Background and objectives: this study assessed variations in the blood parameters of patients with hematological disorders infected with HCV throughout a 12-week interferon-free treatment regimen. Materials and methods: We followed a total of 344 patients suffering from chronic hepatitis C, infected with the 1b genotype and concomitant hematological disorders, who benefited from the direct-acting antiviral (DAA) therapy in our clinic. Seven of the most routinely checked blood parameters were analyzed, namely, hemoglobin, leucocyte count, neutrophils, erythrocyte count, platelet count, ALT, and total bilirubin level. In total, 129 patients received a treatment scheme comprising ombitasvir, paritaprevir, ritonavir, and dasabuvir, while the 215 other patients received a sofosbuvir and ledipasvir regimen.

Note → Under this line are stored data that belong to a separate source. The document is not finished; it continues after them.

/-- A tile from an area's bytes: an element is poisoned when a byte of its two words is. A poisoned status word counts as it reads (log
134). -/
def parseTile (bs : List (Byte × Bool)) : Tile :=
  let at_ := fun (off n : Nat) => numOf ((bs.drop off).take n)
  let el := fun (n : Nat) =>
    let (x, px) := at_ (16 * n) 16
    let (c, pc) := at_ (0x40000 + 4 * n) 4
    (({ x := BitVec.ofNat 128 x, count := fieldOf c 0 20, large := bitOf c 20, tag := FxTag.ofCode (fieldOf c 21 2) } : FxElem), px || pc)
  { elems := ((List.range 16384).map (fun n => (n, (el n).1))).filter (fun x => x.2 != .zero),
    status := (at_ 0x50000 4).1 % 16, pois := (List.range 16384).filter (fun n => (el n).2), found := [] }

def State.runMload (s : State) (o : EngOp) (acc : Nat) (va : W64) : State :=
  match s.readBytes o.agent va.toNat saveBytes with
  | .ok bs =>
    let s := s.noteReads o.agent ((List.range saveBytes).map (va.toNat + ·))
    (s.modCore o.core (fun c => c.setTile acc (parseTile bs))).endOp o.id
  | .error e => s.engFail o e

/-! ### The queue's steps (R253) -/

/-- The oldest matrix operation of a core. -/
def State.matHead (s : State) (c : CoreId) : Option EngOp := (s.matOps c).head?

def EngOp.isMma (o : EngOp) : Bool := match o.kind with | .mma .. => true | _ => false

/-- An operation may start: the head of its core's queue, the 32 cycles between MMAs over, stores under way performed. -/
def State.matMay (s : State) (c : CoreId) : Bool :=
  match s.matHead c with
  | some o => !o.started && o.fault.isNone && s.opReady o &&
      (!o.isMma || decide ((s.cluster c.cluster).mcycle + 32 ≤ s.cycle.toNat))
  | none => false

/-- The core that the unit serves next: round-robin after the one served last (R253). -/
def State.matNext (s : State) (c : ClId) : Option Nat :=
  ((List.range 8).map (fun k => ((s.cluster c).mlast + 1 + k) % 8)).find? (fun k => s.matMay ⟨c.die, c.cl, k⟩)

/-- The head operation of the core that is to be served starts; the step changes nothing when it is not this core's turn. -/
def execMatrixOpStart (c : CoreId) (s : State) : Out State :=
  .next (match s.matHead c with
    | some o =>
      if s.matNext c.cluster = some c.core then
        ({ s with ops := updFirst (fun x => x.id == o.id) (fun x => { x with started := true }) s.ops }.modCluster c.cluster
          (fun k => { k with mlast := c.core, mcycle := if o.isMma then s.cycle.toNat else k.mcycle }))
      else s
    | none => s)

/-- The started operation at the head of a core's queue is performed; one that waits for the supervisor is not (R39). -/
def State.matHeadDone (s : State) (c : CoreId) : State :=
  match s.matHead c with
  | some o =>
    if !o.started || o.fault.isSome then s
    else match o.kind with
      | .mma acc ctx a b i j => s.runMma o acc ctx a b i j
      | .mmas acc ctx a b i j => s.runMmas o acc ctx a b i j
      | .mzero acc => (s.modCore c (fun k => k.setTile acc .zero)).endOp o.id
      | .mdrain acc ctx desc ring idx => s.readDrain o acc ctx desc ring idx
      | .msave acc ctx va =>
        (match s.placeWrites o.agent (tileWrites va.toNat ((s.core c).tile acc) ctx) with
         | .ok xs => (s.areaWrite o.agent xs).endOp o.id
         | .error (.split xs) => s.splitArea o.agent xs
         | .error e => s.engFail o e)
      | .mload acc va => s.runMload o acc va
      | .mcfg => s.endOp o.id
      | .mstat acc => s.runMstat o acc
      | _ => s
  | none => s

/-- MATRIX_OP_COMPLETE: the oldest drain of the core that has read its tile is written, when it need not wait; otherwise the head of the
queue is performed. -/
def execMatrixOpComplete (c : CoreId) (s : State) : Out State :=
  .next (match s.ops.find? (fun o => o.isMat && o.core == c && o.out.isSome && o.fault.isNone &&
      (match o.out with
       | some ws => (match s.placeWrites o.agent ws with
         | .error .stall => false
         | _ => true)
       | none => false)) with
    | some o => s.writeDrain o (o.out.getD [])
    | none => s.matHeadDone c)
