def execPoll (g : Guard) (d a : UReg) (s : State) : Out State := .next (s.withK g fun s => s.stateAct .poll d a 0 false false false)
def execResolve (g : Guard) (d a b : UReg) (s : State) : Out State :=
  .next (s.withK g fun s => s.stateAct .resolve d a (s.me.sget b) (s.me.spoison b) false true)
def execFfault (g : Guard) (d a b : UReg) (s : State) : Out State :=
  .next (s.withK g fun s => s.stateAct .ffault d a (s.me.sget b) false (s.me.spoison b) true)
def execCancel (g : Guard) (d a : UReg) (s : State) : Out State :=
  .next (s.withK g fun s => s.stateAct .cancel d a 0 false false true)

/-- RELEASE (R69, R294). -/
def execRelease (g : Guard) (a : UReg) (s : State) : Out State :=
  .next (s.withK g fun s =>
    if s.me.spoison a then s.poisonPc
    else
      let h := s.me.sget a
      s.doAct .release h 0 false false fun s w =>
        match w with
        | .stale n => s.trap cFUTSTALE h (BitVec.ofNat 64 n)
        | _ => s.advance)

/-- Wait on a future (R67, R78, R82): fin applies the outcome. -/
def State.touchWith (s : State) (a : UReg) (op : FutOp) (fin : State → Wake → State) : State :=
  let h := s.me.sget a
  let wait := fun (s : State) =>
    if s.me.k10 then (s.leaveWait h).advance
    else (s.modMe (fun g => { g with phase := .start })).park 1 h
  let ask := fun (s : State) =>
    if s.local_ h then
      match s.act s.me.loc.core.cluster none s.me.loc op h 0 false s.myEff with
      | some (s, .go) => wait s
      | some (s, w) => fin s w
      | none => s.stall
    else s.sendReq op h 0 false
  match s.me.wake, s.me.phase.req with
  | some .ended, _ => (s.leaveWait h).advance
  | some .go, some _ => wait s
  | some .go, none => if s.me.spoison a then s.poisonPc else ask s
  | some w, _ => fin s w
  | none, some _ => s.stall
  | none, none => if s.me.spoison a then s.poisonPc else ask s

/-- TOUCH's outcomes (R82, R329). -/
def State.touched (d : UReg) (h : W64) (s : State) : Wake → State
  | .value v p => (s.setS d v p).advance
  | .cancelled => s.trap cFUTCANCELLED h 0
  | .faulted c a => s.trap cFUTFAULTED a (c.setWidth 64)
  | .stale n => s.trap cFUTSTALE h (BitVec.ofNat 64 n)
  | _ => s.advance

/-- The status word of R82. -/
def statusWord (st : Nat) (code : Half) : W64 := BitVec.ofNat 64 (st + code.toNat * 2 ^ 16)

/-- TOUCHC's outcomes (R82, R296). -/
def State.touchedC (d : UReg) (k : KReg) (h : W64) (s : State) : Wake → State
  | .value v p => ((s.setS d v p).setK k true false).advance
  | .cancelled => ((s.setS d (statusWord 6 0) false).setK k false false).advance
  | .faulted c _ => ((s.setS d (statusWord 7 c) false).setK k false false).advance
  | .stale n => s.trap cFUTSTALE h (BitVec.ofNat 64 n)
  | _ => s.advance

def execTouch (g : Guard) (d a : UReg) (s : State) : Out State :=
  .next (s.withK g fun s => s.touchWith a .touch (State.touched d (s.me.sget a)))
def execCTouch (d a : CReg) (s : State) : Out State :=
  .next (s.touchWith (CReg.u a) .touch (State.touched (CReg.u d) (s.me.sget (CReg.u a))))
def execTouchc (g : Guard) (d a : UReg) (b : KReg) (s : State) : Out State :=
  .next (s.withK g fun s => s.touchWith a .touchc (State.touchedC d b (s.me.sget a)))

/-! ### Finish scopes (R84 to R87, R298, R299) -/

/-- A scope id, when the value names one. -/
def scopeIdOf (v : W64) : Option Nat := if v.toNat < 256 then some v.toNat else none

/-- SCOPEO: the lowest FREE id, opened under an OPEN parent; all ones otherwise. -/
def State.scopeOpen (s : State) (a : Half) (parent : W64) : State × W64 :=
  match scopeIdOf parent with
  | none => (s, BitVec.allOnes 64)
  | some p =>
    if (s.scope a p).st ≠ .open_ then (s, BitVec.allOnes 64)
    else match lowest (fun i => (s.scope a i).st == .free) 256 0 with
      | none => (s, BitVec.allOnes 64)
      | some i =>
        ((s.modScope a i (fun _ => ⟨.open_, some p, 0, []⟩)).modScope a p (fun c => { c with count := c.count + 1 }), BitVec.ofNat 64 i)

def execScopeo (g : Guard) (d a : UReg) (s : State) : Out State :=
  .next (s.withK g fun s =>
    if s.me.spoison a then s.poisonPc
    else
      let r := s.scopeOpen s.ctxAsid (s.me.sget a)
      (r.1.setS d r.2 false).advance)

/-- SCOPEC of an OPEN scope; scope 0 cannot be closed (R84, R86). -/
def State.scopeClose (s : State) (a : Half) (i : Nat) : State :=
  if i = 0 ∨ (s.scope a i).st ≠ .open_ then s
  else if (s.scope a i).count = 0 then s.scopeDone 256 a i
  else s.modScope a i (fun c => { c with st := .closed })

def execScopec (g : Guard) (a : UReg) (s : State) : Out State :=
  .next (s.withK g fun s =>
    if s.me.spoison a then s.poisonPc
    else match scopeIdOf (s.me.sget a) with
      | some i => (s.scopeClose s.ctxAsid i).advance
      | none => s.advance)

/-- The scope i is j or is nested in it; scopes nest at most 256 deep. -/
def State.nestedIn (s : State) (a : Half) (j : Nat) : Nat → Nat → Bool
  | 0, _ => false
  | fuel + 1, i => i == j || (match (s.scope a i).parent with
    | some p => s.nestedIn a j fuel p
    | none => false)

/-- The ids of a scope and of every scope nested in it. -/
def State.scopeTree (s : State) (a : Half) (j : Nat) : List Nat :=
  (List.range 256).filter (fun i => (s.scope a i).st != .free && s.nestedIn a j 257 i)

/-- SCOPEW has nothing to wait for (R86, R299). -/
def State.scopeOver (s : State) (a : Half) (i : Nat) : Bool :=
  let c := s.scope a i
  c.st == .free || c.st == .done || c.count == 0

/-- SCOPEW: it raises the QUEUED members of the scope and of its nested scopes (R45), joins the waiter list, and parks. A wake ends it:
the count has come to zero, though the scope may have been freed and opened anew since (R47, R84, R87). -/
def State.scopew (s : State) (a : UReg) : State :=
  if s.me.wake = some .go then s.advance
  else if s.me.wake = some .ended then (s.leaveScopes s.me.loc).advance
  else if s.me.spoison a then s.poisonPc
  else match scopeIdOf (s.me.sget a) with
    | none => s.advance
    | some i =>
      let asid := s.ctxAsid
      if s.scopeOver asid i then s.advance
      else if s.me.k10 then s.advance
      else
        let tree := s.scopeTree asid i
        let hs := (s.tasks.filter (fun t => t.asid == asid && t.st == .queued && (match t.scope with
          | some j => tree.contains j
          | none => false))).map (·.handle)
        let eff := s.myEff
        let cl := s.me.loc.core.cluster
        let s : State := hs.foldl (fun (s : State) h => s.raise cl h eff) s
        let me := s.me.loc
        (s.modScope asid i (fun c => { c with waiters := c.waiters.filter (· != me) ++ [me] })).park 2 (BitVec.ofNat 64 i)

def execScopew (g : Guard) (a : UReg) (s : State) : Out State := .next (s.withK g fun s => s.scopew a)

/-- The scopes of a deep cancel are closed (R76): their ids, the scope's own among them. -/
def State.closeTree (s : State) (a : Half) (i : Nat) : State × List Nat :=
  let c := s.scope a i
  if c.st = .free ∨ c.st = .done then (s, [])
  else
    let tree := s.scopeTree a i
    (tree.foldl (fun (s : State) j => s.scopeClose a j) s, tree)

/-- The deep cancel reaches one entry: whether it moved the future to CANCELLED; none while the entry cannot take it (R63, R72). -/
def State.cancelOne (s : State) (h : W64) : Option (State × Bool) :=
  let s := s.refillFut h
  match s.fut h with
  | none => some (s, false)
  | some f =>
    if f.st.terminal then some (s, false)
    else if f.spilled.isSome || f.ending.isSome then none
    else some ((s.settle h .cancelled 0 false 0 0).dropTask h, true)

/-- The entries of a deep cancel, one at a time: the state, how many it cancelled, and those that could not take it yet. -/
def State.cancelEach (s : State) : List W64 → State × Nat × List W64
  | [] => (s, 0, [])
  | h :: r =>
    match s.cancelOne h with
    | none => let (s, n, l) := s.cancelEach r; (s, n, h :: l)
    | some (s, hit) => let (s, n, l) := s.cancelEach r; (s, n + b2n hit 0, l)

/-- The non-terminal futures of some scopes. -/
def State.futsIn (s : State) (a : Half) (tree : List Nat) : List W64 :=
  (s.futs.filter (fun f => f.asid == a && !f.st.terminal && (match f.scope with
    | some j => tree.contains j
    | none => false))).map (·.h)

/-- CANCEL.DEEP (R76, R293): the scopes are closed, then each non-terminal future of them is cancelled. Those whose entries cannot take
it yet are tried again while the thread group stalls. -/
def State.cancelDeep (s : State) (d : UReg) (i : Nat) : State :=
  let a := s.ctxAsid
  let (s, hs) :=
    match s.me.phase.todo with
    | some hs => (s, hs)
    | none => let (t, tree) := s.closeTree a i; (t, s.futsIn a tree)
  let (s, n, left) := s.cancelEach hs
  let total := s.me.phase.next + n
  if left = [] then (s.setS d (BitVec.ofNat 64 total) false).advance
  else (s.modMe (fun g => { g with phase := { g.phase with next := total, todo := some left } })).stall
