def State.freeTgSlots (s : State) (c : CoreId) : List Nat :=
  (List.range 16).filter (fun i => !s.allTgs.any (fun g => g.loc == ⟨c, i⟩))

/-- The KiB of a core's local store that its thread groups hold (R27, R41). -/
def State.lsBusy (s : State) (c : CoreId) : List (Nat × Nat) :=
  ((s.onCore c).filter (fun g => g.lsKib != 0)).map (fun g =>
    ((g.lsBase - localAddr c 0) / 1024, (g.lsBase - localAddr c 0) / 1024 + g.lsKib))

/-- How many blocks of n KiB have a place from KiB b on; the constant window holds the lowest KiB (R23, R231). -/
def lsRoom (busy : List (Nat × Nat)) (n : Nat) : Nat → Nat → Nat
  | 0, _ => 0
  | k + 1, b =>
    if 256 < b + n then 0
    else if busy.all (apart (b, b + n)) then 1 + lsRoom busy n k (b + n)
    else lsRoom busy n k (b + 1)

/-- Places for the blocks of some thread groups, each in a free part that is not given and leaves room for the others (log 33). -/
def lsPlaces (n seed : Nat) : Nat → List (Nat × Nat) → List Nat
  | 0, _ => []
  | k + 1, busy =>
    let ok := (List.range 256).filter (fun b => decide (1 ≤ b) && decide (b + n ≤ 256) && busy.all (apart (b, b + n)) &&
      decide (k ≤ lsRoom ((b, b + n) :: busy) n 256 1))
    let b := ok.getD (Config.pick seed k % ok.length) 1
    b :: lsPlaces n seed k ((b, b + n) :: busy)

/-- The core has w thread groups, w × VREGS × 8 vector registers per lane and w × PRIVLS KiB free, a contiguous block for each thread
group (R39, R57, R231). -/
def State.coreFits (s : State) (t : Task) (c : CoreId) (w : Nat) : Bool :=
  let gs := s.onCore c
  let n := fwPrivls t.flagWord
  decide (w ≤ (s.freeTgSlots c).length) &&
  decide (gs.foldl (fun n g => n + g.vregs) 0 + w * fwVregs t.flagWord * 8 ≤ 2048) &&
  (n == 0 || decide (w ≤ lsRoom (s.lsBusy c) n 256 1))

/-- Places for the pieces, each on the lowest permitted core that takes it beside the pieces placed before. -/
def State.placePieces (s : State) (t : Task) (w : Nat) : Nat → List CoreId → Option (List CoreId)
  | 0, got => some got
  | k + 1, got =>
    match (s.permitted t).find? (fun c => s.coreFits t c (w * ((got.filter (· == c)).length + 1))) with
    | some c => s.placePieces t w k (got ++ [c])
    | none => none

/-- The footprint tiles of a task that land in one ring. -/
def Task.tilesIn (t : Task) (ring : W64) : List Footprint := t.fps.filter (fun f => f.ring == ring)

/-- The extent of a slice along dimension 0, and a coordinate of its tile. -/
def sliceExt (n : Nat) (e : List Nat) : List Nat := [cAt e 0 / n, cAt e 1, cAt e 2, cAt e 3]
def sliceAt (n j : Nat) (e c : List Nat) : List Nat := addC c [j * (cAt e 0 / n), 0, 0, 0]

/-- The j-th of n equal shares of a ring's slot array, for k tiles: 1/n of the slots where they hold the tiles, otherwise as many slots as
the tiles take, each smaller; tags that the tag array does not hold stand behind the share's slots (log 58). -/
def RingDesc.share (rd : RingDesc) (k n j : Nat) : RingDesc :=
  let bytes := rd.slots * rd.slotBytes / n
  let slots := if k ≤ rd.slots / n then rd.slots / n else if k ≤ 2 then k else 4
  let inside := rd.tagged && decide (rd.slots < n * slots)
  let off := rd.off + j * bytes
  let slotBytes := if slots = rd.slots / n then rd.slotBytes else (bytes - (if inside then 16 * slots else 0)) / slots / 16 * 16
  { rd with off := off, slots := slots, slotBytes := slotBytes,
            tagOff := if inside then off + slots * slotBytes else rd.tagOff + 16 * j * slots }

/-- A task may be cut into n pieces: n divides the extents (R42), and the slices have room where the tiles lie (log 58). -/
def Task.cuts (t : Task) (n : Nat) : Bool :=
  decide (n ≤ fwWidth t.flagWord) &&
  t.fps.all (fun f => cAt f.extent 0 % n == 0 &&
    decide (tileSize f.tmap.fmt (sliceExt n f.extent) ≤ (f.rdesc.share (t.tilesIn f.ring).length n 0).slotBytes))

/-- Where a task would be dispatched: whole where a core takes it, otherwise in the fewest pieces that fit (R39, R42). -/
def State.plan (s : State) (t : Task) : Option (List CoreId) :=
  let w := fwWidth t.flagWord
  match s.placePieces t w 1 [] with
  | some cs => some cs
  | none =>
    if fwSplit t.flagWord then ([2, 4, 8].filter t.cuts).findSome? (fun n => s.placePieces t (w / n) n [])
    else none

/-- A tile of a task's footprint lands (R39, R270). The delay that PFLATE counts runs from the cycle in which a permitted core was
free (R317). -/
def State.tileLanded (s : State) (o : EngOp) (i : Nat) (ring : W64) : State :=
  let mark := fun (t : Task) => { t with fps := (t.fps.zipIdx).map (fun x => if x.2 = i then { x.1 with landed := true } else x.1) }
  let s := ((s.modTask o.task mark).modRing o.cl o.asid none ring (Ring.land o.index)).endOp o.id
  s.modTask o.task (fun t => if t.fps.all (·.landed) then { t with firstFree := t.firstFree.map (fun c => s.cycle.toNat - c) } else t)

/-- A footprint copy fails for good: the future is FAULTED and the task removed (R39). -/
def State.tileFatal (s : State) (o : EngOp) (code : Half) (va : Nat) (m : Option Nat) : State :=
  let s := match m with | some pa => s.misplaced o.asid ⟨o.cl.die, o.cl.cl, 0⟩ va pa | none => s
  s.endQueued o.task ⟨.faulted, 0, false, code, BitVec.ofNat 64 va⟩

def State.tileCopy (s : State) (o : EngOp) (i : Nat) : State :=
  match s.task o.task with
  | none => s.endOp o.id
  | some t =>
    match t.fps[i]?, o.maps with
    | some f, [m] =>
      (match s.ring o.cl o.asid none f.ring with
       | none => s
       | some r =>
         let fail := fun (e : EFail) =>
           match e with
           | .replay va => s.opFault o.id va
           | .stall => s
           | .fatal va x => s.tileFatal o kADDRESS va x
           | .poisoned va => s.tileFatal o kADDRESS va none
           | .check _ va => s.tileFatal o kADDRESS va none
           | e => s.slowStep o.agent e
         match s.slotTile o m f.map f.origin f.extent r o.index with
         | .error e => fail e
         | .ok ws =>
           match s.placeWrites o.agent ws with
           | .error e => fail e
           | .ok xs => ((s.noteReads o.agent (m.reads f.origin f.extent)).engWrite o.agent xs).tileLanded o i f.ring)
    | _, _ => s

/-- FOOTPRINT_COPY_LANDED. -/
def execFootprintCopyLanded (h : W64) (tile : Nat) (s : State) : Out State :=
  .next (match s.ops.find? (fun o => o.task == h && o.kind == .footprint tile) with
    | some o => if o.fault.isSome then s else s.tileCopy o tile
    | none => s)

/-! ### The round and dispatch (R39 to R42) -/

/-- The class of each of the 15 turns (R40). -/
def turnClass (n : Nat) : Nat := [0, 1, 0, 2, 0, 1, 0, 3, 0, 1, 0, 2, 0, 1, 0].getD (n % 15) 0

/-- The oldest of some tasks. -/
def oldest : List Task → Option Task
  | [] => none
  | t :: r => match oldest r with
    | some u => if u.order < t.order then some u else some t
    | none => some t

/-- The task that a turn takes among the candidates: of the turn's class, else of the highest class that has one. -/
def turnPick (turn : Nat) (cands : List Task) : Option Task :=
  match oldest (cands.filter (fun t => t.eff.val == turnClass turn)) with
  | some t => some t
  | none => ((List.range 4).filterMap (fun c => oldest (cands.filter (fun t => t.eff.val == c)))).head?

/-- A task in PREFETCH that could be dispatched now. -/
def State.dispatchable (s : State) (t : Task) : Bool :=
  t.st == .prefetch && t.fps.all (·.landed) && (s.plan t).isSome

/-- The state of a thread group at dispatch (R41, R315). -/
def Task.initTg (t : Task) (loc : TgRef) (piece tgid w pieces base : Nat) (age : Nat) : TG :=
  let kib := fwPrivls t.flagWord
  let top : W64 := BitVec.ofNat 64 (localAddr loc.core (1024 * (base + kib)))
  let arg := fun (k : Nat) => t.args.getD k 0
  { TG.zero loc with
    status := .ready, task := t.handle, piece := piece, tgid := tgid, width := w, vregs := 8 * fwVregs t.flagWord,
    uregs := fwUregs t.flagWord, super := t.super, asid := t.asid, ctx := t.asid, pc := t.entry,
    s := ((((((Vector.replicate 64 0).set 0 (arg 0)).set 1 (arg 1)).set 2 (arg 2)).set 3 (arg 3)).set 63 top),
    v := ((Vector.replicate 256 (Vector.replicate 32 0)).set 0 (Vector.ofFn (fun l : Fin 32 => BitVec.ofNat 32 l.val))).set 1
      (Vector.ofFn (fun l : Fin 32 => BitVec.ofNat 32 (tgid * 32 + l.val))),
    x := t.lmask,
    rings := Vector.ofFn (fun i : Fin 16 => match t.fps[i.val]? with
      | some f => f.ring
      | none => 0),
    scopeId := BitVec.ofNat 64 (fwScope t.flagWord),
    launchx := BitVec.ofNat 64 (t.launchx.toNat + (if 1 < pieces then piece * 2 ^ 32 + pieces * 2 ^ 40 else 0)),
    det := t.det, age := age, lsBase := localAddr loc.core (1024 * base), lsKib := kib }

/-- One piece on its core: the lowest free slots, each thread group with a block of the local store (R41). -/
def State.startPiece (s : State) (t : Task) (c : CoreId) (j w n : Nat) : State :=
  let kib := fwPrivls t.flagWord
  let bases := if kib = 0 then [] else lsPlaces kib (s.free + 4) w (s.lsBusy c)
  let slots := (s.freeTgSlots c).take w
  (slots.zipIdx).foldl (fun (s : State) x => (s.addTg (t.initTg ⟨c, x.1⟩ j x.2 w n (bases.getD x.2 1) s.seq)).bump) s.useFree

/-! ### The slices of a split task (R42, log 58) -/

/-- The j-th of n slices of a tile that has landed, for the k-th slot of the piece's share. -/
def State.sliceWrites (s : State) (t : Task) (f : Footprint) (n j k : Nat) : List BW :=
  let c := t.queue
  let fm := f.tmap.fmt
  let ag := plainAgent c.die true t.asid
  let e := sliceExt n f.extent
  match s.ring c t.asid none f.ring with
  | none => []
  | some r =>
    let mine : Ring := { r with rd := r.rd.share (t.tilesIn f.ring).length n j }
    let elem := fun (x : List Nat) =>
      let at_ := sliceAt n j f.extent x
      let code := (s.readLoc ag (slotLoc fm (r.slotAddr c f.slot) f.extent at_)).toOption.getD (0, false)
      let scale := (s.readByte ag (slotScale fm (r.slotAddr c f.slot) f.extent at_).toNat).toOption.getD (0, false)
      (⟨code.1, code.2, scale.1.toNat, scale.2, false⟩ : SrcElem)
    verbatim fm.isMx ((coordsOf e).map (fun x => (x, elem x))) (slotPlace fm (mine.slotAddr c k) e) ++
      (if r.rd.tagged then bytesWrite (mine.tagAddr c k) (tagBytes f.map (sliceAt n j f.extent f.origin)) false else [])

/-- Every piece receives its slice of each tile in a ring of its own, in the place of the whole tiles. -/
def State.giveSlices (s : State) (t : Task) (n : Nat) : State :=
  let c := t.queue
  let rings := (t.fps.map (·.ring)).eraseDups
  let ws := (List.range n).flatMap (fun j => rings.flatMap (fun a => ((t.tilesIn a).zipIdx).flatMap (fun x => s.sliceWrites t x.1 n j x.2)))
  let new := (List.range n).flatMap (fun j => rings.filterMap (fun a => ((t.tilesIn a).head?).map (fun f =>
    let k := (t.tilesIn a).length
    (⟨a, t.asid, some (t.handle, j), f.rdesc.share k n j, k, k, 0, 0, [], []⟩ : Ring))))
  (s.engWrite (plainAgent c.die true t.asid) (ws.map (fun w => (w.va, w)))).modCluster c (fun k => { k with rings := k.rings ++ new })

def satAdd (n k : Nat) : Nat := min (n + k) (2 ^ 32 - 1)

/-- The dispatch of a task to the cores of its plan (R39, R41, R42, R317). -/
def State.dispatchTo (s : State) (t : Task) (cs : List CoreId) : State :=
  let n := cs.length
  let w := fwWidth t.flagWord / n
  let s := if 1 < n then s.giveSlices t n else s
  let s : State := (cs.zipIdx).foldl (fun (s : State) x => s.startPiece t x.1 x.2 w n) s
  let s := s.modCluster t.queue (fun c => { c with
    turn := (c.turn + 1) % 15, pfUseful := satAdd c.pfUseful t.fps.length,
    pfLate := if t.firstFree.isSome then satAdd c.pfLate 1 else c.pfLate, pfDelay := c.pfDelay + t.firstFree.getD 0 })
  ((s.modTask t.handle (fun x => { x with st := .running, pieces := n, dispatched := s.seq, firstFree := none })).dropRings
    t.queue).report t.handle

/-- Dispatch goes on in P0 only, and stops until the end of POWER and CHECKPOINT (R421, R422, R450). -/
def State.dispatchStopped (s : State) : Bool := s.mgmt.power != 0 || s.mgmt.mb.stops || s.mgmt.hmb.stops

/-- DISPATCH: of the task that the cluster's turn takes. -/
def execDispatch (h : W64) (s : State) : Out State :=
  .next (if s.dispatchStopped then s else match s.task h with
    | none => s
    | some t =>
      match s.plan t, turnPick (s.cluster t.queue).turn (s.tasks.filter (fun u => u.queue == t.queue && s.dispatchable u)) with
      | some cs, some u => if u.handle = h then s.dispatchTo t cs else s
      | _, _ => s)

/-! ### Stealing (R36, R37) -/

/-- What a cluster offers to a thief: of its queued tasks of placement 3, the one it would dispatch next. -/
def State.offer (s : State) (c : ClId) : Option Task :=
  turnPick (s.cluster c).turn (s.tasks.filter (fun t => t.queue == c && t.st == .queued && fwPlace t.flagWord == 3))

/-- The cluster has nothing to dispatch and a user core with a free thread group. -/
def State.idle (s : State) (c : ClId) : Bool :=
  !s.tasks.any (fun t => t.queue == c && (s.dispatchable t || s.reservable t)) &&
  (s.userCores c).any (fun k => !(s.freeTgSlots k).isEmpty)

def State.computeClusters (s : State) : List ClId :=
  (List.range s.mode.computeDies).flatMap (fun d => (List.range 24).map (fun k => ⟨d, k⟩))

/-- Boundaries between two compute dies of the grid (R7, R8). -/
def dieDist (a b : Nat) : Nat := (a / 4 - b / 4) + (b / 4 - a / 4) + (a % 4 - b % 4) + (b % 4 - a % 4)

/-- a comes before b for the thief (R36): the nearer die first; then the nearer cluster on the mesh, with ties to the lower number. Of
dies equally near, and of the clusters of another die, R36 gives no order (log 61). -/
def nearer (thief a b : ClId) : Bool :=
  let key := fun (c : ClId) => [dieDist thief.die c.die, Config.meshDist thief c, c.cl, c.die]
  decide (key a ≤ key b)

Results: Patients enrolled in the study showed remarkably increased ALT levels in the first four weeks of DAA treatment, normalizing to levels below 40 U/L by the end of regimen. There were no other blood parameters that worsened throughout the 12-week regimen to levels below our laboratory's normal range. After 12 weeks of DAA therapy, 309 patients (90%) achieved SVR. Conclusions: Our findings are consistent in evaluating the efficacy and tolerability of direct-acting antivirals for 1b genotype HCV infected patients with associated hematological malignancies under remission, and other hematological disturbances, that were previously unsuccessfully treated with a pegylated interferon regimen. Thus, paving a pathway for government-funded programs being implemented in this direction.